TASK TO COMPLETE
Count the lines in the entries that contain the string "cLocked". State nothing but the number.

(Collected data entries)
※

theorem hyps_LampCommandsAsk_more :
    (∃ (s : State) (f : LineFrame), s.Settled ∧ s.passes 0 [clsNet, clsGroup] false f = true ∧
      (f.args.drop 1).length = 13 ∧ numAt (f.args.drop 1) 0 1 ≠ 0 ∧
      (BitVec.ofNat 16 (numAt (f.args.drop 1) 9 2)).toNat % 512 = 0) ∧
    (∃ (s : State) (f : LineFrame), s.Settled ∧ s.passes 1 [clsNet, clsGroup] false f = true ∧
      (f.args.drop 1).length = 19 ∧ numAt (f.args.drop 1) 0 1 ≠ 0 ∧ numAt (f.args.drop 1) 17 2 ≤ 999 ∧
      (BitVec.ofNat 16 (numAt (f.args.drop 1) 9 2)).toNat % 512 = 0) ∧
    (∃ (s : State) (f : LineFrame), s.Settled ∧ s.passes 1 [clsNet, clsGroup] false f = true ∧
      (f.args.drop 1).length = 19 ∧ 999 < numAt (f.args.drop 1) 17 2) ∧
    (∃ (s : State) (f : LineFrame), s.Settled ∧ s.passes 2 [clsNet, clsGroup] false f = true ∧
      (f.args.drop 1).length = 13 ∧ numAt (f.args.drop 1) 0 1 ≠ 0 ∧
      (BitVec.ofNat 16 (numAt (f.args.drop 1) 9 2)).toNat % 512 = 0) ∧
    (∃ (s : State) (f : LineFrame), s.Settled ∧ s.passes 8 [clsNet, clsGroup] false f = true ∧
      (f.args.drop 1).length = 10 ∧ (2 ≤ numAt (f.args.drop 1) 3 1 ∨ 999 < numAt (f.args.drop 1) 8 2 ∨
        (numAt (f.args.drop 1) 3 1 = 0 ∧ (numAt (f.args.drop 1) 4 4 ≠ 0 ∨ numAt (f.args.drop 1) 8 2 ≠ 0)))) ∧
    (∃ (s : State) (f : LineFrame), s.Settled ∧ s.passes 8 [clsNet, clsGroup] false f = true ∧
      (f.args.drop 1).length = 10 ∧ ¬ (2 ≤ numAt (f.args.drop 1) 3 1 ∨ 999 < numAt (f.args.drop 1) 8 2 ∨
        (numAt (f.args.drop 1) 3 1 = 0 ∧ (numAt (f.args.drop 1) 4 4 ≠ 0 ∨ numAt (f.args.drop 1) 8 2 ≠ 0)))) :=
  ⟨⟨node, cmdOf 1 (1 :: List.replicate 12 0), rfl, by decide +kernel⟩,
   ⟨node, cmdOf 1 (1 :: List.replicate 16 0 ++ [3, 0xE7]), rfl, by decide +kernel⟩,
   ⟨node, cmdOf 1 (1 :: List.replicate 16 0 ++ [3, 0xE8]), rfl, by decide +kernel⟩,
   ⟨node, cmdOf 0 (0xFF :: List.replicate 12 0), rfl, by decide +kernel⟩,
   ⟨node, cmdOf 0 [1, 0, 0, 2, 0, 0, 0, 0, 0, 0], rfl, by decide +kernel⟩,
   ⟨node, cmdOf 0 [1, 0, 0, 1, 0, 0, 0, 0, 3, 0xE7], rfl, by decide +kernel⟩⟩

/-- The opcode of each answered line command, the key classes it accepts and whether only the head may send it. -/
def lineRows : List (Nat × List Nat × Bool) :=
  [0x00, 0x01, 0x02, 0x03, 0x04, 0x05, 0x06, 0x08].map (fun o => (o, [clsNet, clsGroup], false)) ++
  [0x20, 0x21, 0x22, 0x23, 0x28, 0x29, 0x2A, 0x2B, 0x2C, 0x2D, 0x60, 0x61, 0x62].map (fun o => (o, [clsAdmin], true)) ++
  [0x40, 0x41, 0x42, 0x43, 0x44, 0x45, 0x46, 0x47, 0x48, 0x49, 0x72, 0x73, 0x74, 0x75, 0x78, 0x79, 0x7A, 0x80, 0x81,
    0x82, 0x83, 0x84, 0x90, 0x91].map (fun o => (o, [clsNet], true)) ++
  [0x76, 0x77, 0xAF].map (fun o => (o, [clsNet], false))

theorem hyps_LineCommandsAreCheckedInOrder :
    (∃ s : State, s.Settled ∧ s.cmdOn = false) ∧
    (∀ x ∈ lineRows, ∃ (s : State) (f : LineFrame), s.Settled ∧ s.cmdOn = true ∧
      (s.tabFlush.takeFrame x.1 f).2 = none) ∧
    (∀ x ∈ lineRows, ∃ (s : State) (f : LineFrame) (snr : Option (Nat × Nat)), s.Settled ∧
      (s.tabFlush.takeFrame x.1 f).2 = some (false, snr) ∧ s.cmdOn = true ∧ f.sec = false) ∧
    (∀ x ∈ lineRows, ∃ (s : State) (f : LineFrame) (snr : Option (Nat × Nat)), s.Settled ∧
      (s.tabFlush.takeFrame x.1 f).2 = some (false, snr) ∧ s.cmdOn = true ∧ f.sec = true ∧ f.typ ≠ 0) ∧
    (∀ x ∈ lineRows, ∃ (s : State) (f : LineFrame) (snr : Option (Nat × Nat)), s.Settled ∧
      (s.tabFlush.takeFrame x.1 f).2 = some (false, snr) ∧ s.cmdOn = true ∧ f.sec = true ∧ f.typ = 0 ∧
      x.2.1.contains (kidClass f.kid.toNat) = false) ∧
    (∀ x ∈ lineRows, x.2.2 = true → ∃ (s : State) (f : LineFrame) (snr : Option (Nat × Nat)), s.Settled ∧
      (s.tabFlush.takeFrame x.1 f).2 = some (false, snr) ∧ s.cmdOn = true ∧ f.sec = true ∧ f.typ = 0 ∧
      x.2.1.contains (kidClass f.kid.toNat) = true ∧ f.src.toNat ≠ (s.tabFlush.takeFrame x.1 f).1.fld F.MAC_HEAD_A) ∧
    (∀ x ∈ lineRows, ∃ (s : State) (f : LineFrame) (snr : Option (Nat × Nat)), s.Settled ∧
      (s.tabFlush.takeFrame x.1 f).2 = some (false, snr) ∧ s.cmdOn = true ∧ f.sec = true ∧ f.typ = 0 ∧
      x.2.1.contains (kidClass f.kid.toNat) = true ∧ f.src.toNat = (s.tabFlush.takeFrame x.1 f).1.fld F.MAC_HEAD_A ∧
      f.args = []) ∧
    (∀ x ∈ lineRows, ∃ (s : State) (f : LineFrame) (snr : Option (Nat × Nat)), s.Settled ∧
      (s.tabFlush.takeFrame x.1 f).2 = some (true, snr) ∧ s.cmdOn = true ∧ f.sec = false ∧ f.typ = 0 ∧
      f.args = []) := by
  let own (x : Nat × List Nat × Bool) : Byte := BitVec.ofNat 8 (32 * x.2.1.headD 0)
  refine ⟨atRest (by decide +kernel),
    fun x h => ⟨{ node with mac := { q0 := [{ f := cmdOf 0 [9] }] } }, { src := 7 }, rfl, ?_⟩,
    fun x h => ⟨node, { cmdOf 0 [] with sec := false }, none, rfl, ?_⟩,
    fun x h => ⟨node, { cmdOf 0 [] with typ := 1 }, none, rfl, ?_⟩, fun x h => ⟨node, cmdOf 4 [], none, rfl, ?_⟩,
    fun x h => ?_, fun x h => ⟨node, { src := 0x3FF, kid := own x }, none, rfl, ?_⟩,
    fun x h => ⟨node.setFld F.CMD_CTL_LOOP 1, { src := 5, sec := false }, none, rfl, ?_⟩⟩
  · revert x; decide +kernel
  · revert x; decide +kernel
  · revert x; decide +kernel
  · revert x; decide +kernel
  · intro hd
    refine ⟨node, { src := 7, kid := own x }, none, rfl, ?_⟩
    revert x; decide +kernel
  · revert x; decide +kernel
  · revert x; decide +kernel

theorem hyps_NetworkCommandsManageTheNode_more :
    (∃ (s : State) (f : LineFrame), s.Settled ∧ s.passes 0x72 [clsNet] true f = true ∧ (f.args.drop 1).length = 2 ∧
      1 ≤ numAt (f.args.drop 1) 0 2 ∧ numAt (f.args.drop 1) 0 2 ≤ 1022 ∧ toOne f = true ∧
      (s.replyTo 0x72 f).loop = false ∧ (s.took 0x72 f).isHead = false ∧ (s.took 0x72 f).ringFull 2 = false) ∧
    (∃ (s : State) (f : LineFrame), s.Settled ∧ s.passes 0x77 [clsNet] false f = true ∧
      (s.took 0x77 f).oneHop f = true ∧ f.src.toNat ∈ (s.took 0x77 f).mac.asked ∧ (f.args.drop 1).length = 81 ∧
      numAt (f.args.drop 1) 0 1 = 1) :=
  ⟨⟨node, cmdOf 0 [3, 0xFE], rfl, by decide +kernel⟩,
   ⟨{ node with mac := { asked := [0x3FF] } }, { cmdOf 0 (1 :: List.replicate 80 0) with hopdst := 5 }, rfl,
     by decide +kernel⟩⟩

theorem hyps_PairAccess_more :
    (∃ (p : Path) (off : BitVec 7) (s : State) (r h : RegDef), s.Settled ∧ s.pathUp p = true ∧ (s.path p).page < 17 ∧
      pairHi (s.path p).page off.toNat = true ∧ pairLo (s.path p).page off.toNat = false ∧
      regDef (s.path p).page off.toNat = some r ∧ h = r ∧
      (s.path p).latchTag = some (s.pairTag (s.path p).page (off.toNat - 1))) ∧
    (∃ (p : Path) (off : BitVec 7) (s : State) (r h : RegDef) (hi : Word), s.Settled ∧ s.pathUp p = true ∧
      (s.path p).page < 17 ∧ (s.path p).page ≠ 13 ∧ regDef (s.path p).page off.toNat = some r ∧
      pairLo (s.path p).page off.toNat = true ∧ pairHi (s.path p).page off.toNat = false ∧
      regDef (s.path p).page (off.toNat + 1) = some h ∧ r.count = 1 ∧ h.count = 1 ∧
      (s.path p).stage = some (s.pairTag (s.path p).page off.toNat, hi)) :=
  ⟨⟨.host, 0x0B, { node with host := { latchTag := some (node.pairTag 0 0x0A) } }, _, _, rfl, by decide +kernel,
      by decide +kernel, by decide +kernel, by decide +kernel, rfl, rfl, by decide +kernel⟩,
   ⟨.host, 0x0A, { node with host := { stage := some (node.pairTag 0 0x0A, 9) } }, _, _, 9, rfl, by decide +kernel,
      by decide +kernel, by decide +kernel, rfl, by decide +kernel, by decide +kernel, rfl, by decide +kernel⟩⟩

/-- The node with page CUR selected and the broadcast value in its select. -/
def allChans : State := { node.setFld (pageSel 5) 0x1F with host := { page := 5 } }

theorem hyps_PairReadsLatchTheHighHalf_broadcast :
    ∃ (p : Path) (off : BitVec 7) (s : State) (r h : RegDef), s.Settled ∧ s.pathUp p = true ∧
      regDef (s.path p).page off.toNat = some r ∧ pairLo (s.path p).page off.toNat = true ∧
      regDef (s.path p).page (off.toNat + 1) = some h ∧ broadcasts (s.path p).page = true ∧ r.count ≠ 1 ∧
      h.count = r.count ∧ s.select (s.path p).page = 0x1F :=
  ⟨.host, 40, allChans, _, _, rfl, by decide +kernel, rfl,
    by decide +kernel, rfl, by decide +kernel⟩

/-- The node as the acting head. -/
def heading : State := (node.setFld F.MAC_ROLE_ACT 3).setFld F.MAC_HEAD_A 5

theorem hyps_NetworkCommandsManageTheNode_grant :
    (∃ (s : State) (f : LineFrame), s.Settled ∧ s.passes 0x74 [clsNet] true f = true ∧ (f.args.drop 1).length = 5 ∧
      (s.took 0x74 f).isHead = true ∧ numAt (f.args.drop 1) 0 2 < 1023 ∧ numAt (f.args.drop 1) 2 1 ≤ 3 ∧
      1 ≤ numAt (f.args.drop 1) 4 1 ∧ numAt (f.args.drop 1) 4 1 ≤ 16 ∧ 4 ≤ numAt (f.args.drop 1) 3 1 ∧
      numAt (f.args.drop 1) 3 1 + numAt (f.args.drop 1) 4 1 ≤ 60 ∧
      (grantBits (s.took 0x74 f).mac.grants ||| (s.took 0x74 f).inheritedBits ||| courseBits 50 10) &&&
        courseBits (numAt (f.args.drop 1) 3 1) (numAt (f.args.drop 1) 4 1) = 0) ∧
    (∃ (s : State) (f : LineFrame), s.Settled ∧ s.passes 0x74 [clsNet] true f = true ∧ (f.args.drop 1).length = 5 ∧
      (s.took 0x74 f).isHead = true ∧ numAt (f.args.drop 1) 0 2 < 1023 ∧ numAt (f.args.drop 1) 2 1 ≤ 3 ∧
      1 ≤ numAt (f.args.drop 1) 4 1 ∧ numAt (f.args.drop 1) 4 1 ≤ 16 ∧ 4 ≤ numAt (f.args.drop 1) 3 1 ∧
      numAt (f.args.drop 1) 3 1 + numAt (f.args.drop 1) 4 1 ≤ 60 ∧
      (grantBits (s.took 0x74 f).mac.grants ||| (s.took 0x74 f).inheritedBits ||| courseBits 50 10) &&&
        courseBits (numAt (f.args.drop 1) 3 1) (numAt (f.args.drop 1) 4 1) ≠ 0) :=
  ⟨⟨heading, { cmdOf 0 [0, 9, 3, 4, 16] with src := 5 }, rfl, by decide +kernel⟩,
   ⟨heading, { cmdOf 0 [0, 9, 0, 44, 16] with src := 5 }, rfl, by decide +kernel⟩⟩

theorem hyps_ProofsAlarmsAndReports_more :
    ∃ (s : State) (f : LineFrame), s.Settled ∧ s.passes 0x90 [clsNet] true f = true ∧ (f.args.drop 1).length = 16 ∧
      (s.took 0x90 f).signBusy = true :=
  ⟨{ node with sec := { commit := some {} } }, cmdOf 0 (List.replicate 16 0), rfl, by decide +kernel⟩

theorem hyps_RemoteWrites_more :
    (∃ (s : State) (f : LineFrame) (code : Nat), s.Settled ∧ s.passes 0x61 [clsAdmin] true f = true ∧
      (f.args.drop 1).length = 6 ∧ blockOk (f.args.drop 1) = true ∧ numAt (f.args.drop 1) 2 1 = 1 ∧
      PlainRegister (numAt (f.args.drop 1) 0 1) (numAt (f.args.drop 1) 1 1) = true ∧
      (s.took 0x61 f).remoteMark (numAt (f.args.drop 1) 0 1) (numAt (f.args.drop 1) 1 1)
        (BitVec.ofNat 16 (numAt (f.args.drop 1) 4 2)) = some code) ∧
    (∃ (s : State) (f : LineFrame) (code : Nat), s.Settled ∧ s.passes 0x62 [clsAdmin] true f = true ∧
      (f.args.drop 1).length = 5 ∧ numAt (f.args.drop 1) 0 1 = 1 ∧
      PlainRegister (numAt (f.args.drop 1) 1 1) (numAt (f.args.drop 1) 2 1) = true ∧
      (s.took 0x62 f).remoteMark (numAt (f.args.drop 1) 1 1) (numAt (f.args.drop 1) 2 1)
        (BitVec.ofNat 16 (numAt (f.args.drop 1) 3 2)) = some code) :=
  ⟨⟨node, cmdOf 2 [1, 0x08, 1, 0, 0, 1], cLocked, rfl, by decide +kernel⟩,
   ⟨node, cmdOf 2 [1, 1, 0x08, 0, 1], cLocked, rfl, by decide +kernel⟩⟩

※

COMPLETED EXERCISE
2